Enjoy creating great things with this knowledge

Simoyd · May 12, 2020, 6:00pm

@willcrutchley was working on this too. not sure if he made any headway

Mayumichi · May 12, 2020, 8:02pm

Maybe I’ll have a read again tomorrow, but this is some weird stuff to me I wonder if it’s a completely custom solution or if it’s based on some actual spec but modified a little to be more efficient, like the msgpack format they used.

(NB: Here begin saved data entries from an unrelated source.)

-- ==== Sys2Proof/Certificates/Slice0/Obligations.lean ====
section
/-! DEFINITION. The statements about the core, for the provers. -/

open Sys2Proof Sys2Proof.Machine

/-! ## Words -/

/-- The command words of R86 and three transaction words of 95_test_vectors.md decode to what they stand for. -/
def Obligations.SpecWordsDecode : Prop :=
  decode (.command 0x00000000) = .ok .nop ∧
  decode (.command 0x00000001) = .ok .build ∧
  decode (.command 0x00000002) = .ok .serialize ∧
  decode (.command 0x00000003) = .ok .deserialize ∧
  decode (.command 0x00000004) = .ok .symlen ∧
  decode (.command 0x00000005) = .ok .encode ∧
  decode (.command 0x00000006) = .ok .decode ∧
  decode (.command 0x00000007) = .ok .clear ∧
  decode (.transaction 0x10C00000006) = .ok (.hwr 0x0C 6) ∧
  decode (.transaction 0x118FFFFFFFF) = .ok (.hwr 0x18 0xFFFFFFFF) ∧
  decode (.transaction 0x00800000000) = .ok (.hrd 0x08)

/-- R86: a command word selects an operation exactly when it equals its pattern. -/
def Obligations.CommandWordSelectsOperation : Prop :=
  ∀ (d : Word) (i : Instr), decode (.command d) = .ok i ↔
    d = 0x00000000 ∧ i = .nop ∨ d = 0x00000001 ∧ i = .build ∨ d = 0x00000002 ∧ i = .serialize ∨
    d = 0x00000003 ∧ i = .deserialize ∨ d = 0x00000004 ∧ i = .symlen ∨ d = 0x00000005 ∧ i = .encode ∨
    d = 0x00000006 ∧ i = .decode ∨ d = 0x00000007 ∧ i = .clear

/-- R90: the fields of a transaction word, each at its place, and no other transaction. -/
def Obligations.TransactionWordFields : Prop :=
  (∀ (w : TransactionWord) (a : Offset) (d : Word), decode (.transaction w) = .ok (.hwr a d) ↔
    w.toNat / 2 ^ 40 = 1 ∧ a.toNat = w.toNat / 2 ^ 32 % 2 ^ 8 ∧ d.toNat = w.toNat % 2 ^ 32 ∧ a.toNat % 4 = 0) ∧
  ∀ (w : TransactionWord) (a : Offset), decode (.transaction w) = .ok (.hrd a) ↔
    w.toNat / 2 ^ 40 = 0 ∧ a.toNat = w.toNat / 2 ^ 32 % 2 ^ 8 ∧ w.toNat % 2 ^ 32 = 0 ∧ a.toNat % 4 = 0

/-- Every well-formed instruction is what its encoding decodes to, with every operand at every value. -/
def Obligations.EncodedInstructionDecodesBack : Prop :=
  ∀ i : Instr, i.WellFormed → decode (encode i) = .ok i

/-- Each word has one meaning: what decodes is well formed and encodes to the word it came from. -/
def Obligations.DecodedWordEncodesBack : Prop :=
  ∀ (w : PortWord) (i : Instr), decode w = .ok i → i.WellFormed ∧ encode i = w

/-- R93, R95, and the varints of R92 and R94: what is written for v is an encoding of v, of the minimal length; every
encoding of v, minimal or not, decodes to v; zig-zag decoding takes 2k to k and 2k+1 to -(k+1), and every 64-bit value into
[-2^63, 2^63 - 1]. -/
def Obligations.VarintRoundTrips : Prop :=
  (∀ v : Nat, v < 2 ^ 64 → IsUvarint (uvarintEnc v) v ∧
    (uvarintEnc v).length = max 1 ((Nat.size v + 6) / 7) ∧ uvlen v = max 1 ((Nat.size v + 6) / 7)) ∧
  (∀ (bytes : List Byte) (v : Nat) (cb : Memory 8) (p e : Nat), IsUvarint bytes v → HoldsAt cb p bytes →
    p + bytes.length ≤ e → uvarintDec cb p e = .value v bytes.length) ∧
  (∀ v : Int, -2 ^ 63 ≤ v → v < 2 ^ 63 → zigzagEnc v < 2 ^ 64 ∧ zigzagDec (zigzagEnc v) = v) ∧
  (∀ k : Nat, zigzagDec (2 * k) = k ∧ zigzagDec (2 * k + 1) = -((k : Int) + 1)) ∧
  ∀ u : Nat, u < 2 ^ 64 → -2 ^ 63 ≤ zigzagDec u ∧ zigzagDec u ≤ 2 ^ 63 - 1

/-! ## Steps -/

/-- A step takes the host's next transaction and runs the instruction its word decodes to; a write to CMD runs the
instruction its command word decodes to (R22, R78, R87, R90). -/
def Obligations.StepRunsPendingTransaction : Prop :=
  ∀ (s : State) (w : TransactionWord) (rest : List HostEvent), s.pending = .transaction 0xF w :: rest →
    (∀ i, decode (.transaction w) = .ok i → step s = exec i { s with pending := rest }) ∧
    ∀ (d : Word) i, w.toNat = 0x104 * 2 ^ 32 + d.toNat → decode (.command d) = .ok i →
      step s = exec i { s with pending := rest }

/-- R73: a sub-word write is ignored entirely, without setting OVR; a sub-word read returns the whole register. (That this
holds in the BUSY window too is the model's reading, A13.) -/
def Obligations.SubWordTransactions : Prop :=
  ∀ (s : State) (enables : BitVec 4) (w : TransactionWord) (rest : List HostEvent), enables ≠ 0xF →
    s.pending = .transaction enables w :: rest →
    (w.toNat / 2 ^ 40 = 1 → step s = .next { s with pending := rest }) ∧
    ∀ a, decode (.transaction w) = .ok (.hrd a) → step s = exec (.hrd a) { s with pending := rest }

/-- The core does nothing until the host asks for something (R179). An offset that does not exist faults (A14: the
model's choice of stop). -/
def Obligations.StepsThatRunNothing : Prop :=
  (∀ s : State, s.pending = [] → step s = .next s) ∧
  (∀ (s : State) (w : TransactionWord) (rest : List HostEvent), s.pending = .transaction 0xF w :: rest →
    w.toNat / 2 ^ 32 % 4 ≠ 0 → step s = .fault (.noSuchOffset (BitVec.ofNat 8 (w.toNat / 2 ^ 32)))) ∧
  ∀ (s : State) (a : Offset) (d : Word), a.toNat % 4 ≠ 0 →
    exec (.hwr a d) s = .fault (.noSuchOffset a) ∧ exec (.hrd a) s = .fault (.noSuchOffset a)

/-! ## Reset -/

/-- The values of R63, each register as the host reads it. -/
def ResetValues (p : Params) (t : State) : Prop :=
  t.phase = .idle ∧ t.flags = ⟨false, false, .ok, 0⟩ ∧ t.ctx.valid = false ∧
  exec (.hrd 0x00) t = .next { t with answers := t.answers ++ [0x48554646] } ∧
  exec (.hrd 0x08) t = .next { t with answers := t.answers ++ [0] } ∧
  (∀ a ∈ ([0x04, 0x0C, 0x10, 0x18, 0x1C, 0x20, 0x24, 0x28, 0x2C, 0x34, 0x3C, 0x40, 0x44, 0x4C] : List Offset),
    exec (.hrd a) t = .next { t with answers := t.answers ++ [0] }) ∧
  exec (.hrd 0x38) t = .next { t with answers := t.answers ++ [BitVec.ofNat 32 (p.nMax + 1)] } ∧
  exec (.hrd 0x48) t = .next { t with answers := t.answers ++ [0xFFFFFFFF] } ∧
  exec (.hrd 0x50) t = .next { t with answers := t.answers ++ [BitVec.ofNat 32 p.nMax] } ∧
  exec (.hrd 0x54) t = .next { t with answers := t.answers ++ [BitVec.ofNat 32 p.cbBytes] } ∧
  exec (.hrd 0x58) t = .next { t with answers := t.answers ++ [32] } ∧
  ∀ i, Memory.read? t.weights i = none ∧ Memory.read? t.cb i = none

/-- R63 (with R180): after reset every register holds its value of the table and no RAM entry is written, whatever phase the
core was in. Reset does not move the streams, and a transaction issued with it is lost. -/
def Obligations.ResetSetsEveryRegister : Prop :=
  (∀ p : Params, ResetValues p (State.resetOf p)) ∧
  ∀ (s : State) (lost : Option TransactionWord) (rest : List HostEvent), s.pending = .reset lost :: rest →
    ∃ t, step s = .next t ∧ ResetValues s.params t ∧ t.params = s.params ∧ t.pending = rest ∧ t.answers = s.answers ∧
      (s.phase = .idle → t.writer = s.writer ∧ t.reader = s.reader)

/-- R181: a reset after an ENCODE whose window is open leaves the writer with all of the codeword or none of it, one
after a DECODE whose window is open leaves some of the answers it asked for consumed, at most MAXLEN. -/
def Obligations.ResetDuringPortWait : Prop :=
  ∀ (s u : State) (lost : Option TransactionWord) (rest : List HostEvent), s.phase = .idle →
    u.pending = .reset lost :: rest → u.phase.isBusy = true →
    (exec .encode s = .next u →
      ∃ t, step u = .next t ∧ (t.writer = s.writer ∨ t.writer = u.writer) ∧ t.reader = s.reader) ∧
    (exec .decode s = .next u →
      ∃ t k, step u = .next t ∧ t.writer = s.writer ∧ t.reader = s.reader.drop k ∧ k ≤ s.ctx.maxlen.toNat) ∧
    ∀ i ∈ [Instr.nop, .build, .serialize, .deserialize, .symlen, .clear], exec i s = .next u →
      ∃ t, step u = .next t ∧ t.writer = s.writer ∧ t.reader = s.reader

lucadeltodecso · May 12, 2020, 8:57pm

you’re crazy!

the header is:

u8: max-index for the metals color palette
u16: number of encoded ItemType's
{
    u16: ItemType
    u8  : subtitle-index
} * number-of-encoded-ItemType's [ sorted for binary search ]
u8 : number of encoded languages [ this is the 05 byte in your "Language Definition" section in OP ]

[ I could have saved you a lot of time by copy-pasting the format but cool to see you figure it out! ]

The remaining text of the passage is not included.